None of this means that Trump cannot be impeached for such conduct, since impeachment is not limited to statutory crimes (as even Rudy Giuliani, Trump’s lawyer, has conceded). But is it accurate to say that Trump “engaged in insurrection or rebellion” against the Constitution when he persistently pressed his delusional claim that he actually won the election by a landslide, even after all the states had certified their results?

If so, wouldn’t the Republican members of Congress who supported his cause by objecting to electoral votes for Biden without a plausible argument that they had not been properly certified also be disqualified from office by Section 3? The Washington Post reports that some Democrats “want to use the 14th Amendment against members of Congress who supported the baseless allegations that the election was stolen from Trump and the demonstrations that led to the deadly attack on the Capitol.” The provision expressly applies to “senator[s] or representative[s].” Under a broad reading of “insurrection or rebellion,” legislators who use fiery rhetoric while violating their oath to “support and defend the Constitution” (pretty much all of them) would be ineligible to remain in Congress.

The history of Section 3 does not illuminate its reach very much. In a recent paper that he describes as “the first detailed account of Section Three,” Indiana University law professor Gerard Magliocca says the provision “disappear[ed] from constitutional law” after the postbellum controversy over how to treat former Confederate leaders, which began with tough enforcement, followed by congressional amnesties.

But Washington Post reporter Michael Rosenwald describes a subsequent episode that should give pause to those who favor a wide interpretation of Section 3. “In 1919,” Rosenwald notes, “Congress barred Victor L. Berger, a socialist from Wisconsin, from occupying a House seat following his opposition to the United States entering World War I.” The rationale for disqualifying Berger suggests how Section 3 could be abused to punish dissenters.

A special House committee concluded that Berger, “because of his disloyalty, is not entitled to the seat to which he was elected, but that in accordance with the unbroken precedents of the House, he should be excluded from membership; and further, that having previously taken an oath as a Member of Congress to support the Constitution of the United States, and having subsequently given aid and comfort to the enemies of the United States during the World War, he is absolutely ineligible to membership in the House of Representatives under section 3 of the fourteenth amendment to the Constitution of the United States.”

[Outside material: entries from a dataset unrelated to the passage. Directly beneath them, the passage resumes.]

/-! ## State.goto -/

@[simp] theorem State.goto_tick (s : State) (a : VAddr) : (s.goto a).tick = s.tick := rfl
@[simp] theorem State.goto_gmem (s : State) (a : VAddr) : (s.goto a).gmem = s.gmem := rfl
@[simp] theorem State.goto_codeViews (s : State) (a : VAddr) : (s.goto a).codeViews = s.codeViews := rfl
@[simp] theorem State.goto_l2 (s : State) (a : VAddr) : (s.goto a).l2 = s.l2 := rfl
@[simp] theorem State.goto_ats (s : State) (a : VAddr) : (s.goto a).ats = s.ats := rfl
@[simp] theorem State.goto_watches (s : State) (a : VAddr) : (s.goto a).watches = s.watches := rfl
@[simp] theorem State.goto_lateTraps (s : State) (a : VAddr) : (s.goto a).lateTraps = s.lateTraps := rfl
@[simp] theorem State.goto_turns (s : State) (a : VAddr) : (s.goto a).turns = s.turns := rfl
@[simp] theorem State.goto_later (s : State) (a : VAddr) : (s.goto a).later = s.later := rfl
@[simp] theorem State.goto_ticked (s : State) (a : VAddr) : (s.goto a).ticked = s.ticked := rfl
@[simp] theorem State.goto_injected (s : State) (a : VAddr) : (s.goto a).injected = s.injected := rfl
@[simp] theorem State.goto_parts (s : State) (a : VAddr) : (s.goto a).parts = s.parts := rfl
@[simp] theorem State.goto_groups (s : State) (a : VAddr) : (s.goto a).groups = s.groups := rfl
@[simp] theorem State.goto_queues (s : State) (a : VAddr) : (s.goto a).queues = s.queues := rfl
@[simp] theorem State.goto_launches (s : State) (a : VAddr) : (s.goto a).launches = s.launches := rfl
@[simp] theorem State.goto_nodes (s : State) (a : VAddr) : (s.goto a).nodes = s.nodes := rfl
@[simp] theorem State.goto_ports (s : State) (a : VAddr) : (s.goto a).ports = s.ports := rfl
@[simp] theorem State.goto_fns (s : State) (a : VAddr) : (s.goto a).fns = s.fns := rfl
@[simp] theorem State.goto_mboxes (s : State) (a : VAddr) : (s.goto a).mboxes = s.mboxes := rfl
@[simp] theorem State.goto_fmbox (s : State) (a : VAddr) : (s.goto a).fmbox = s.fmbox := rfl
@[simp] theorem State.goto_answers (s : State) (a : VAddr) : (s.goto a).answers = s.answers := rfl
@[simp] theorem State.goto_binderr (s : State) (a : VAddr) : (s.goto a).binderr = s.binderr := rfl
@[simp] theorem State.goto_parterr (s : State) (a : VAddr) : (s.goto a).parterr = s.parterr := rfl
@[simp] theorem State.goto_bankerr (s : State) (a : VAddr) : (s.goto a).bankerr = s.bankerr := rfl
@[simp] theorem State.goto_remapEn (s : State) (a : VAddr) : (s.goto a).remapEn = s.remapEn := rfl
@[simp] theorem State.goto_remap (s : State) (a : VAddr) : (s.goto a).remap = s.remap := rfl
@[simp] theorem State.goto_irqs (s : State) (a : VAddr) : (s.goto a).irqs = s.irqs := rfl
@[simp] theorem State.goto_irqDropped (s : State) (a : VAddr) : (s.goto a).irqDropped = s.irqDropped := rfl
@[simp] theorem State.goto_aer (s : State) (a : VAddr) : (s.goto a).aer = s.aer := rfl
@[simp] theorem State.goto_fabric (s : State) (a : VAddr) : (s.goto a).fabric = s.fabric := rfl
@[simp] theorem State.goto_boot (s : State) (a : VAddr) : (s.goto a).boot = s.boot := rfl
@[simp] theorem State.goto_attests (s : State) (a : VAddr) : (s.goto a).attests = s.attests := rfl
@[simp] theorem State.goto_banks (s : State) (a : VAddr) : (s.goto a).banks = s.banks := rfl
@[simp] theorem State.goto_errs (s : State) (a : VAddr) : (s.goto a).errs = s.errs := rfl
@[simp] theorem State.goto_scrub (s : State) (a : VAddr) : (s.goto a).scrub = s.scrub := rfl
@[simp] theorem State.goto_power (s : State) (a : VAddr) : (s.goto a).power = s.power := rfl
@[simp] theorem State.goto_nextKey (s : State) (a : VAddr) : (s.goto a).nextKey = s.nextKey := rfl
@[simp] theorem State.goto_nextDom (s : State) (a : VAddr) : (s.goto a).nextDom = s.nextDom := rfl
@[simp] theorem State.goto_hostRead (s : State) (a : VAddr) : (s.goto a).hostRead = s.hostRead := rfl
@[simp] theorem State.goto_sched (s : State) (a : VAddr) : (s.goto a).sched = s.sched := rfl
@[simp] theorem State.goto_cur (s : State) (a : VAddr) : (s.goto a).cur = s.cur := rfl
@[simp] theorem State.goto_fresh (s : State) (a : VAddr) : (s.goto a).fresh = s.fresh := rfl

/-! ## State.adv -/

@[simp] theorem State.adv_tick (s : State) : (s.adv).tick = s.tick := rfl
@[simp] theorem State.adv_gmem (s : State) : (s.adv).gmem = s.gmem := rfl
@[simp] theorem State.adv_codeViews (s : State) : (s.adv).codeViews = s.codeViews := rfl
@[simp] theorem State.adv_l2 (s : State) : (s.adv).l2 = s.l2 := rfl
@[simp] theorem State.adv_ats (s : State) : (s.adv).ats = s.ats := rfl
@[simp] theorem State.adv_watches (s : State) : (s.adv).watches = s.watches := rfl
@[simp] theorem State.adv_lateTraps (s : State) : (s.adv).lateTraps = s.lateTraps := rfl
@[simp] theorem State.adv_turns (s : State) : (s.adv).turns = s.turns := rfl
@[simp] theorem State.adv_later (s : State) : (s.adv).later = s.later := rfl
@[simp] theorem State.adv_ticked (s : State) : (s.adv).ticked = s.ticked := rfl
@[simp] theorem State.adv_injected (s : State) : (s.adv).injected = s.injected := rfl
@[simp] theorem State.adv_parts (s : State) : (s.adv).parts = s.parts := rfl
@[simp] theorem State.adv_groups (s : State) : (s.adv).groups = s.groups := rfl
@[simp] theorem State.adv_queues (s : State) : (s.adv).queues = s.queues := rfl
@[simp] theorem State.adv_launches (s : State) : (s.adv).launches = s.launches := rfl
@[simp] theorem State.adv_nodes (s : State) : (s.adv).nodes = s.nodes := rfl
@[simp] theorem State.adv_ports (s : State) : (s.adv).ports = s.ports := rfl
@[simp] theorem State.adv_fns (s : State) : (s.adv).fns = s.fns := rfl
@[simp] theorem State.adv_mboxes (s : State) : (s.adv).mboxes = s.mboxes := rfl
@[simp] theorem State.adv_fmbox (s : State) : (s.adv).fmbox = s.fmbox := rfl
@[simp] theorem State.adv_answers (s : State) : (s.adv).answers = s.answers := rfl
@[simp] theorem State.adv_binderr (s : State) : (s.adv).binderr = s.binderr := rfl
@[simp] theorem State.adv_parterr (s : State) : (s.adv).parterr = s.parterr := rfl
@[simp] theorem State.adv_bankerr (s : State) : (s.adv).bankerr = s.bankerr := rfl
@[simp] theorem State.adv_remapEn (s : State) : (s.adv).remapEn = s.remapEn := rfl
@[simp] theorem State.adv_remap (s : State) : (s.adv).remap = s.remap := rfl
@[simp] theorem State.adv_irqs (s : State) : (s.adv).irqs = s.irqs := rfl
@[simp] theorem State.adv_irqDropped (s : State) : (s.adv).irqDropped = s.irqDropped := rfl
@[simp] theorem State.adv_aer (s : State) : (s.adv).aer = s.aer := rfl
@[simp] theorem State.adv_fabric (s : State) : (s.adv).fabric = s.fabric := rfl
@[simp] theorem State.adv_boot (s : State) : (s.adv).boot = s.boot := rfl
@[simp] theorem State.adv_attests (s : State) : (s.adv).attests = s.attests := rfl
@[simp] theorem State.adv_banks (s : State) : (s.adv).banks = s.banks := rfl
@[simp] theorem State.adv_errs (s : State) : (s.adv).errs = s.errs := rfl
@[simp] theorem State.adv_scrub (s : State) : (s.adv).scrub = s.scrub := rfl
@[simp] theorem State.adv_power (s : State) : (s.adv).power = s.power := rfl
@[simp] theorem State.adv_nextKey (s : State) : (s.adv).nextKey = s.nextKey := rfl
@[simp] theorem State.adv_nextDom (s : State) : (s.adv).nextDom = s.nextDom := rfl
@[simp] theorem State.adv_hostRead (s : State) : (s.adv).hostRead = s.hostRead := rfl
@[simp] theorem State.adv_sched (s : State) : (s.adv).sched = s.sched := rfl
@[simp] theorem State.adv_cur (s : State) : (s.adv).cur = s.cur := rfl
@[simp] theorem State.adv_fresh (s : State) : (s.adv).fresh = s.fresh := rfl

/-! ## State.useFresh -/

@[simp] theorem State.useFresh_tick (s : State) : (s.useFresh).tick = s.tick := rfl
@[simp] theorem State.useFresh_cores (s : State) : (s.useFresh).cores = s.cores := rfl
@[simp] theorem State.useFresh_gmem (s : State) : (s.useFresh).gmem = s.gmem := rfl
@[simp] theorem State.useFresh_codeViews (s : State) : (s.useFresh).codeViews = s.codeViews := rfl
@[simp] theorem State.useFresh_l2 (s : State) : (s.useFresh).l2 = s.l2 := rfl
@[simp] theorem State.useFresh_ats (s : State) : (s.useFresh).ats = s.ats := rfl
@[simp] theorem State.useFresh_watches (s : State) : (s.useFresh).watches = s.watches := rfl
@[simp] theorem State.useFresh_lateTraps (s : State) : (s.useFresh).lateTraps = s.lateTraps := rfl
@[simp] theorem State.useFresh_turns (s : State) : (s.useFresh).turns = s.turns := rfl
@[simp] theorem State.useFresh_later (s : State) : (s.useFresh).later = s.later := rfl
@[simp] theorem State.useFresh_ticked (s : State) : (s.useFresh).ticked = s.ticked := rfl
@[simp] theorem State.useFresh_injected (s : State) : (s.useFresh).injected = s.injected := rfl
@[simp] theorem State.useFresh_parts (s : State) : (s.useFresh).parts = s.parts := rfl
@[simp] theorem State.useFresh_groups (s : State) : (s.useFresh).groups = s.groups := rfl
@[simp] theorem State.useFresh_queues (s : State) : (s.useFresh).queues = s.queues := rfl
@[simp] theorem State.useFresh_launches (s : State) : (s.useFresh).launches = s.launches := rfl
@[simp] theorem State.useFresh_nodes (s : State) : (s.useFresh).nodes = s.nodes := rfl
@[simp] theorem State.useFresh_ports (s : State) : (s.useFresh).ports = s.ports := rfl
@[simp] theorem State.useFresh_fns (s : State) : (s.useFresh).fns = s.fns := rfl
@[simp] theorem State.useFresh_mboxes (s : State) : (s.useFresh).mboxes = s.mboxes := rfl
@[simp] theorem State.useFresh_fmbox (s : State) : (s.useFresh).fmbox = s.fmbox := rfl
@[simp] theorem State.useFresh_answers (s : State) : (s.useFresh).answers = s.answers := rfl
@[simp] theorem State.useFresh_binderr (s : State) : (s.useFresh).binderr = s.binderr := rfl
@[simp] theorem State.useFresh_parterr (s : State) : (s.useFresh).parterr = s.parterr := rfl
@[simp] theorem State.useFresh_bankerr (s : State) : (s.useFresh).bankerr = s.bankerr := rfl
@[simp] theorem State.useFresh_remapEn (s : State) : (s.useFresh).remapEn = s.remapEn := rfl
@[simp] theorem State.useFresh_remap (s : State) : (s.useFresh).remap = s.remap := rfl
@[simp] theorem State.useFresh_irqs (s : State) : (s.useFresh).irqs = s.irqs := rfl
@[simp] theorem State.useFresh_irqDropped (s : State) : (s.useFresh).irqDropped = s.irqDropped := rfl
@[simp] theorem State.useFresh_aer (s : State) : (s.useFresh).aer = s.aer := rfl
@[simp] theorem State.useFresh_fabric (s : State) : (s.useFresh).fabric = s.fabric := rfl
@[simp] theorem State.useFresh_boot (s : State) : (s.useFresh).boot = s.boot := rfl
@[simp] theorem State.useFresh_attests (s : State) : (s.useFresh).attests = s.attests := rfl
@[simp] theorem State.useFresh_banks (s : State) : (s.useFresh).banks = s.banks := rfl
@[simp] theorem State.useFresh_errs (s : State) : (s.useFresh).errs = s.errs := rfl
@[simp] theorem State.useFresh_scrub (s : State) : (s.useFresh).scrub = s.scrub := rfl
@[simp] theorem State.useFresh_power (s : State) : (s.useFresh).power = s.power := rfl
@[simp] theorem State.useFresh_nextKey (s : State) : (s.useFresh).nextKey = s.nextKey := rfl
@[simp] theorem State.useFresh_nextDom (s : State) : (s.useFresh).nextDom = s.nextDom := rfl
@[simp] theorem State.useFresh_hostRead (s : State) : (s.useFresh).hostRead = s.hostRead := rfl
@[simp] theorem State.useFresh_sched (s : State) : (s.useFresh).sched = s.sched := rfl
@[simp] theorem State.useFresh_cur (s : State) : (s.useFresh).cur = s.cur := rfl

If speaking out against a senseless war counted as giving “aid and comfort” to America’s enemies (which tracks the Constitution’s definition of treason), what unanticipated results might flow from defining Trump’s two-month refusal to admit defeat as “insurrection or rebellion”? While alleging abuse of power or manifest unfitness for office unmoored to specific constitutional or statutory violations also creates a risk of unjustified, politically driven impeachments, the requirement of a Senate supermajority for removal is a pretty good safeguard against that danger. And the latter approach does not open the door to casting out senators or representatives based on differences of opinion.

South Texas College of Law professor Josh Blackman and Seth Barrett Tillman, a lecturer in the Department of Law at Maynooth University in Ireland, argue that Trump cannot be impeached based on his constitutionally protected speech. George Mason law professor Ilya Somin disagrees, because “high government officials don’t have a First Amendment right to be protected from firing based on their political views.” That principle, he says, “applies to presidents facing impeachment no less than other officials.”

Somin’s argument that presidents can be fired for speech that would not justify criminal prosecution comports with the more general understanding that impeachment is an appropriate remedy for serious presidential misconduct even when it does not technically violate the law. I think that is what we have in this case.